By constraining the interface to single-shot query generation rather than conversational interaction, they made attacks significantly more annoying to execute while still providing the core value proposition.
## Security and Prompt Injection Mitigations
Honeycomb took prompt injection seriously given they handle sensitive customer data. They noted that their production data already showed attack patterns—unusual values containing script tags appeared in telemetry when grouped by least frequent unique values. Their multi-layered approach included:
- Parsing all LLM outputs, which naturally drops malformed content
- Existing SQL injection and security protections in their query execution layer
- Complete isolation of the LLM from their main database containing user/team info and API key validation
- Rate limiting (initially 25 uses per day, later adjusted upward), since most legitimate users never exceeded this
- Input length limits
- Parameterizing the prompt inputs
- Using a simulated conversation pattern in prompts (user input, LLM output, repeated) that appears to orient the model toward staying in that pattern
The philosophy was making attacks "too difficult to get really juicy info out of" rather than claiming complete security—acknowledging there are easier targets for bad actors.
## Challenges with Function Calling
When OpenAI introduced function calling, they tested it but found it unsuited for their use case. Their system needed to handle highly ambiguous inputs—users pasting error messages, trace IDs (16-byte hex values), or even expressions from their derived column DSL. The current prompting approach could generally produce something from these inputs, but function calling more frequently produced nothing because it couldn't conform the output to the required shape. This highlighted how prompting techniques are not universally transferable between different OpenAI features.
## Perspective on Open Source Models
At the time of the discussion, Honeycomb was not considering open source models as a replacement for OpenAI. The reasoning was pragmatic: fine-tuning and deploying open source models wasn't yet easy enough to justify the investment, especially when OpenAI regularly releases improved models. They acknowledged motivations for self-hosting (control over model updates, latency improvements) but felt the ecosystem wasn't mature enough for their needs. They expressed interest in a hypothetical marketplace of task-specific models with easy fine-tuning workflows, but this didn't exist at the time.
## Agents and Chaining
Carter explicitly stated they would never use agents or chaining for the query assistant feature. The reasoning was that accuracy compounds negatively with each step—a 90% accuracy rate becomes much worse across multiple chained calls. However, they did see potential for agents in other parts of their product where the trade-off is different: "compile time" features where latency of several minutes is acceptable in exchange for higher quality results, versus the "runtime" concern of query generation where speed matters and users can easily correct minor issues.
## Organizational Dynamics
An interesting meta-observation was about the convergence of skills needed.

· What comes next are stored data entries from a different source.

-- ==== Sys2Proof/Laws/KeptHitch.lean ====
section
/-! SUPPORT. What every operation of Machine/Hitch.lean keeps: see Laws/Kept.lean. -/

-- The proofs of the whole text do not run side by side: their memory adds up.
set_option Elab.async false

namespace Sys2Proof.Machine

open Sys2Proof

theorem State.setCands_kept {m : Nat} {b : State} (s : State) (n : Nat) (l : List Candidate) (hs : b.kept m s)
    (hm : Foot.sub 0x1000000000000000000000000000000000000000000000000000000010000000 m := by
      first | assumption | exact Foot.bit (by assumption) rfl | exact Foot.trans rfl (by assumption)) :
    b.kept m (State.setCands s n l) := by
  unfold State.setCands
  repeat' first
    | with_reducible assumption
    | with_reducible apply State.wr_kept
    | with_reducible apply State.setHit_kept
    | exact Foot.bit hm rfl
    | exact Foot.trans rfl hm

theorem State.endFallback_kept {m : Nat} {b : State} (s : State) (n : Nat) (hs : b.kept m s)
    (hm : Foot.sub 0x40000000000000000000000000000000000000000000000000 m := by
      first | assumption | exact Foot.bit (by assumption) rfl | exact Foot.trans rfl (by assumption)) :
    b.kept m (State.endFallback s n) := by
  unfold State.endFallback
  repeat' first
    | with_reducible assumption
    | with_reducible apply State.wr_kept
    | with_reducible apply kept_ite
    | exact Foot.bit hm rfl
    | lift_lets
    | intro _

theorem State.gainFrame_kept {m : Nat} {b : State} (s : State) (n : Nat) (c : Candidate) (hs : b.kept m s)
    (hm : Foot.sub 0x1000000000000040000000000000000000000000000000000000000010000000 m := by
      first | assumption | exact Foot.bit (by assumption) rfl | exact Foot.trans rfl (by assumption)) :
    b.kept m (State.gainFrame s n c) := by
  unfold State.gainFrame
  repeat' first
    | with_reducible assumption
    | with_reducible apply State.setCands_kept
    | with_reducible apply State.setHit_kept
    | with_reducible apply State.wr_kept
    | with_reducible apply State.endFallback_kept
    | with_reducible apply kept_ite
    | with_reducible apply keeps_ite
    | with_reducible apply State.keeps_next
    | exact Foot.bit hm rfl
    | exact Foot.trans rfl hm

theorem execFawMatch_keeps {m : Nat} {b : State} (n : Line) (pos : Nat) (s : State) (hs : b.kept m s)
    (hm : Foot.sub 0x1000000000000000000000000000000000000000000000000000000010000000 m := by
      first | assumption | exact Foot.bit (by assumption) rfl | exact Foot.trans rfl (by assumption)) :
    b.keeps m (execFawMatch n pos s) := by
  unfold execFawMatch
  repeat' first
    | with_reducible assumption
    | with_reducible apply act_keeps
    | with_reducible apply State.setCands_kept
    | with_reducible apply kept_ite
    | with_reducible apply keeps_ite
    | with_reducible apply State.keeps_next
    | exact Foot.bit hm rfl
    | exact Foot.trans rfl hm
    | intro x (hx : State.kept m b x)
    | intro _ x (hx : State.kept m b x)
    | intro x _ (hx : State.kept m b x)
    | intro x _ (hx : State.kept m b x.1)
    | lift_lets
    | (intro x; clear_value x)
    | intro _
    | refine kept_pair (by assumption) ?_
    | split

theorem execCandidateCheck_keeps {m : Nat} {b : State} (n : Line) (i : Nat) (s : State) (hs : b.kept m s)
    (hm : Foot.sub 0x1000000000000040000000000000000000000000000000000000000010000000 m := by
      first | assumption | exact Foot.bit (by assumption) rfl | exact Foot.trans rfl (by assumption)) :
    b.keeps m (execCandidateCheck n i s) := by
  unfold execCandidateCheck
  repeat' first
    | with_reducible assumption
    | with_reducible apply act_keeps
    | with_reducible apply State.setCands_kept
    | with_reducible apply State.gainFrame_kept
    | with_reducible apply kept_ite
    | with_reducible apply keeps_ite
    | with_reducible apply State.keeps_next
    | exact Foot.bit hm rfl
    | exact Foot.trans rfl hm
    | intro x (hx : State.kept m b x)
    | intro _ x (hx : State.kept m b x)
    | intro x _ (hx : State.kept m b x)
    | intro x _ (hx : State.kept m b x.1)
    | lift_lets
    | (intro x; clear_value x)
    | intro _
    | refine kept_pair (by assumption) ?_
    | split

theorem execOutOfFrame_keeps {m : Nat} {b : State} (n : Line) (s : State) (hs : b.kept m s)
    (hm : Foot.sub 0x1000000000000000000000000000000000000000000000000000000010000000 m := by
      first | assumption | exact Foot.bit (by assumption) rfl | exact Foot.trans rfl (by assumption)) :
    b.keeps m (execOutOfFrame n s) := by
  unfold execOutOfFrame
  repeat' first
    | with_reducible assumption
    | with_reducible apply act_keeps
    | with_reducible apply State.setCands_kept
    | with_reducible apply State.wr_kept
    | with_reducible apply State.setHit_kept
    | with_reducible apply kept_ite
    | with_reducible apply keeps_ite
    | with_reducible apply State.keeps_next
    | exact Foot.bit hm rfl
    | exact Foot.trans rfl hm
    | intro x (hx : State.kept m b x)
    | intro _ x (hx : State.kept m b x)
    | intro x _ (hx : State.kept m b x)
    | intro x _ (hx : State.kept m b x.1)
    | lift_lets
    | intro _

theorem execOutOfMultiframe_keeps {m : Nat} {b : State} (n : Line) (s : State) (hs : b.kept m s)
    (hm : Foot.sub 0x1000000000000000000000000000000000000000000000000000000010000000 m := by
      first | assumption | exact Foot.bit (by assumption) rfl | exact Foot.trans rfl (by assumption)) :
    b.keeps m (execOutOfMultiframe n s) := by
  unfold execOutOfMultiframe
  repeat' first
    | with_reducible assumption
    | with_reducible apply act_keeps
    | with_reducible apply State.wr_kept
    | with_reducible apply State.setHit_kept
    | with_reducible apply kept_ite
    | with_reducible apply keeps_ite
    | with_reducible apply State.keeps_next
    | exact Foot.bit hm rfl
    | exact Foot.trans rfl hm
    | intro x (hx : State.kept m b x)
    | intro _ x (hx : State.kept m b x)
    | intro x _ (hx : State.kept m b x)
    | intro x _ (hx : State.kept m b x.1)
    | lift_lets
    | intro _

theorem State.refreshSsf_kept {m : Nat} {b : State} (s : State) (hs : b.kept m s)
    (hm : Foot.sub 0x80000000000800002080 m := by
      first | assumption | exact Foot.bit (by assumption) rfl | exact Foot.trans rfl (by assumption)) :
    b.kept m (State.refreshSsf s) := by
  unfold State.refreshSsf
  repeat' first
    | with_reducible assumption
    | with_reducible apply State.setFault_kept
    | with_reducible apply kept_ite
    | with_reducible apply keeps_ite
    | with_reducible apply State.keeps_next
    | exact Foot.bit hm rfl
    | exact Foot.trans rfl hm

theorem State.lineConsequences_kept {m : Nat} {b : State} (s : State) (n : Nat) (hs : b.kept m s)
    (hm : Foot.sub 0xE032100000000000000000000000000000000000000000000888080000000000C06802090 m := by
      first | assumption | exact Foot.bit (by assumption) rfl | exact Foot.trans rfl (by assumption)) :
    b.kept m (State.lineConsequences s n) := by
  unfold State.lineConsequences
  repeat' first
    | with_reducible assumption
    | with_reducible apply State.refreshSsf_kept
    | with_reducible apply State.seizingSsf_kept
    | with_reducible apply State.each_kept
    | with_reducible apply State.refreshLineGroups_kept
    | with_reducible apply State.refreshEgress_kept
    | with_reducible apply kept_ite
    | exact Foot.trans rfl hm
    | intro _ x (hx : State.kept m b x)
    | lift_lets
    | intro _

theorem State.clearRuns_kept {m : Nat} {b : State} (s : State) (n : Nat) (hs : b.kept m s)
    (hm : Foot.sub 0x10000000 m := by
      first | assumption | exact Foot.bit (by assumption) rfl | exact Foot.trans rfl (by assumption)) :
    b.kept m (State.clearRuns s n) := by
  unfold State.clearRuns
  repeat' first
    | with_reducible assumption
    | with_reducible apply State.setHit_kept

theorem State.takeSd_kept {m : Nat} {b : State} (s : State) (n : Nat) (hs : b.kept m s)
    (hm : Foot.sub 0x6000000000000000000000000000000000000000000000000000000000000000 m := by
      first | assumption | exact Foot.bit (by assumption) rfl | exact Foot.trans rfl (by assumption)) :
    b.kept m (State.takeSd s n) := by
  unfold State.takeSd
  repeat' first
    | with_reducible assumption
    | with_reducible apply State.wr_kept
    | with_reducible apply kept_ite
    | with_reducible apply keeps_ite
    | with_reducible apply State.keeps_next
    | exact Foot.bit hm rfl
    | exact Foot.trans rfl hm
    | intro x (hx : State.kept m b x)
    | intro _ x (hx : State.kept m b x)
    | intro x _ (hx : State.kept m b x)
    | intro x _ (hx : State.kept m b x.1)
    | lift_lets
    | intro _

theorem defectFlds_bits {m : Nat} (d : Nat) (hm : Foot.sub 0xE03210000E000000000000000000000000000000000000000888080000000000C16802090 m) :
    m.testBit (regBit (defectFlds d).1.id) = true ∧ m.testBit (regBit (defectFlds d).2.1.id) = true := by
  unfold defectFlds
  split <;> exact ⟨Foot.bit hm rfl, Foot.bit hm rfl⟩

theorem State.settleDefects_kept {m : Nat} {b : State} (s : State) (n : Nat) (hs : b.kept m s)
    (hm : Foot.sub 0xE03210000E000000000000000000000000000000000000000888080000000000C16802090 m := by
      first | assumption | exact Foot.trans rfl (by assumption)) : b.kept m (s.settleDefects n) := by
  unfold State.settleDefects
  lift_lets
  intro u
  have hu : b.kept m u := State.takeSd_kept _ _ hs
  clear_value u
  intro v
  have hv : b.kept m v := State.each_kept _ _ _ hu
    fun d t h => kept_ite (fun _ => State.wr_kept _ _ _ _ _ _ h (defectFlds_bits d hm).1) fun _ => h
  clear_value v
  intro a
  have ha : b.kept m a := State.clearRuns_kept _ _ hv
  clear_value a
  intro ssf was w
  have hw : b.kept m w := State.wr_kept a .HTCH_DEF_SSF _ _ _ _ ha (Foot.bit hm rfl)
  clear_value w
  intro x win y
  have hy : b.kept m y := State.setHit_kept _ _ _ hw
  clear_value y
  exact State.lineConsequences_kept _ _
    (kept_ite (fun _ => State.wr_kept _ .HTCH_DEF_STK_SSF _ _ _ _ hy (Foot.bit hm rfl)) fun _ => hy)

theorem State.setDefect_kept {m : Nat} {b : State} (s : State) (n : Nat) (d : Nat) (v : Bool) (hs : b.kept m s)
    (hm : Foot.sub 0xE03210000E000000000000000000000000000000000000000888080000000000C16802090 m := by
      first | assumption | exact Foot.bit (by assumption) rfl | exact Foot.trans rfl (by assumption)) :
    b.kept m (State.setDefect s n d v) := by
  unfold State.setDefect
  have hb := defectFlds_bits d hm
  have he : ∀ e code, (defectFlds d).2.2 = some (e, code) → m.testBit (regBit e.id) = true := by
    intro e code h
    unfold defectFlds at h
    split at h <;> first | (cases h; exact Foot.bit hm rfl) | cases h
  generalize defectFlds d = p at hb he
  obtain ⟨f, stk, ev⟩ := p
  apply kept_ite <;> intro _
  · exact hs
  · dsimp only
    have h1 := State.wr_kept s f (b2n v) n 0 0 hs hb.1
    generalize s.wr f (b2n v) n = t at h1 ⊢
    have h2 : b.kept m (if v = true then t.wr stk 1 n else t) :=
      kept_ite (fun _ => State.wr_kept _ _ _ _ _ _ h1 hb.2) fun _ => h1
    generalize (if v = true then t.wr stk 1 n else t) = u at h2 ⊢
    refine State.settleDefects_kept _ _ ?_
    rcases ev with _ | ⟨e, code⟩
    · exact h2
    · exact State.raise_kept _ _ _ _ _ _ _ h2 (Foot.trans rfl hm) (he e code rfl)

theorem State.newSettings_kept {m : Nat} {b : State} (s : State) (n : Nat) (hs : b.kept m s)
    (hm : Foot.sub 0xE03210000E000000000000000000000000000000000000000888080000000000C16802090 m := by
      first | assumption | exact Foot.bit (by assumption) rfl | exact Foot.trans rfl (by assumption)) :
    b.kept m (State.newSettings s n) := by
  unfold State.newSettings
  repeat' first
    | with_reducible assumption
    | with_reducible apply State.setHit_kept
    | with_reducible apply State.setDefect_kept
    | with_reducible apply State.settleDefects_kept
    | with_reducible apply kept_ite
    | with_reducible apply keeps_ite
    | with_reducible apply State.keeps_next
    | exact Foot.bit hm rfl
    | exact Foot.trans rfl hm
    | intro x (hx : State.kept m b x)
    | intro _ x (hx : State.kept m b x)
    | intro x _ (hx : State.kept m b x)
    | intro x _ (hx : State.kept m b x.1)
    | lift_lets
    | (intro x; refine kept_cut (m := m) (b := b) (x := x) ?_ ?_ <;> [skip; (clear_value x; intro hx)])
    | intro _

theorem execDefectPersistenceExpiry_keeps {m : Nat} {b : State} (n : Line) (lom : Bool) (s : State) (hs : b.kept m s)
    (hm : Foot.sub 0xE03210000E000000000000000000000000000000000000000888080000000000C16802090 m := by
      first | assumption | exact Foot.bit (by assumption) rfl | exact Foot.trans rfl (by assumption)) :
    b.keeps m (execDefectPersistenceExpiry n lom s) := by
  unfold execDefectPersistenceExpiry
  repeat' first
    | with_reducible assumption
    | with_reducible apply act_keeps
    | with_reducible apply State.setDefect_kept
    | with_reducible apply kept_ite
    | intro x (hx : State.kept m b x)
    | lift_lets
    | intro _

theorem execSsfClear_keeps {m : Nat} {b : State} (n : Line) (s : State) (hs : b.kept m s)
    (hm : Foot.sub 0xE032100000000000000000000000000000000000000000000888080000000000C16802090 m := by
      first | assumption | exact Foot.bit (by assumption) rfl | exact Foot.trans rfl (by assumption)) :
    b.keeps m (execSsfClear n s) := by
  unfold execSsfClear
  repeat' first
    | with_reducible assumption
    | with_reducible apply act_keeps
    | with_reducible apply State.lineConsequences_kept
    | with_reducible apply State.setHit_kept
    | with_reducible apply kept_ite
    | exact Foot.trans rfl hm
    | intro x (hx : State.kept m b x)
    | lift_lets
    | (intro x; clear_value x)
    | intro _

Carter advocated for ML engineers becoming more product-minded—doing user interviews, identifying problems worth solving, and understanding business metrics—while product managers should become more data-literate, understanding embeddings, LLM limitations, and data pipelines. The ease of calling an LLM API has shifted the complexity from model training to data quality, instrumentation, and understanding when to snapshot production data for evaluation systems.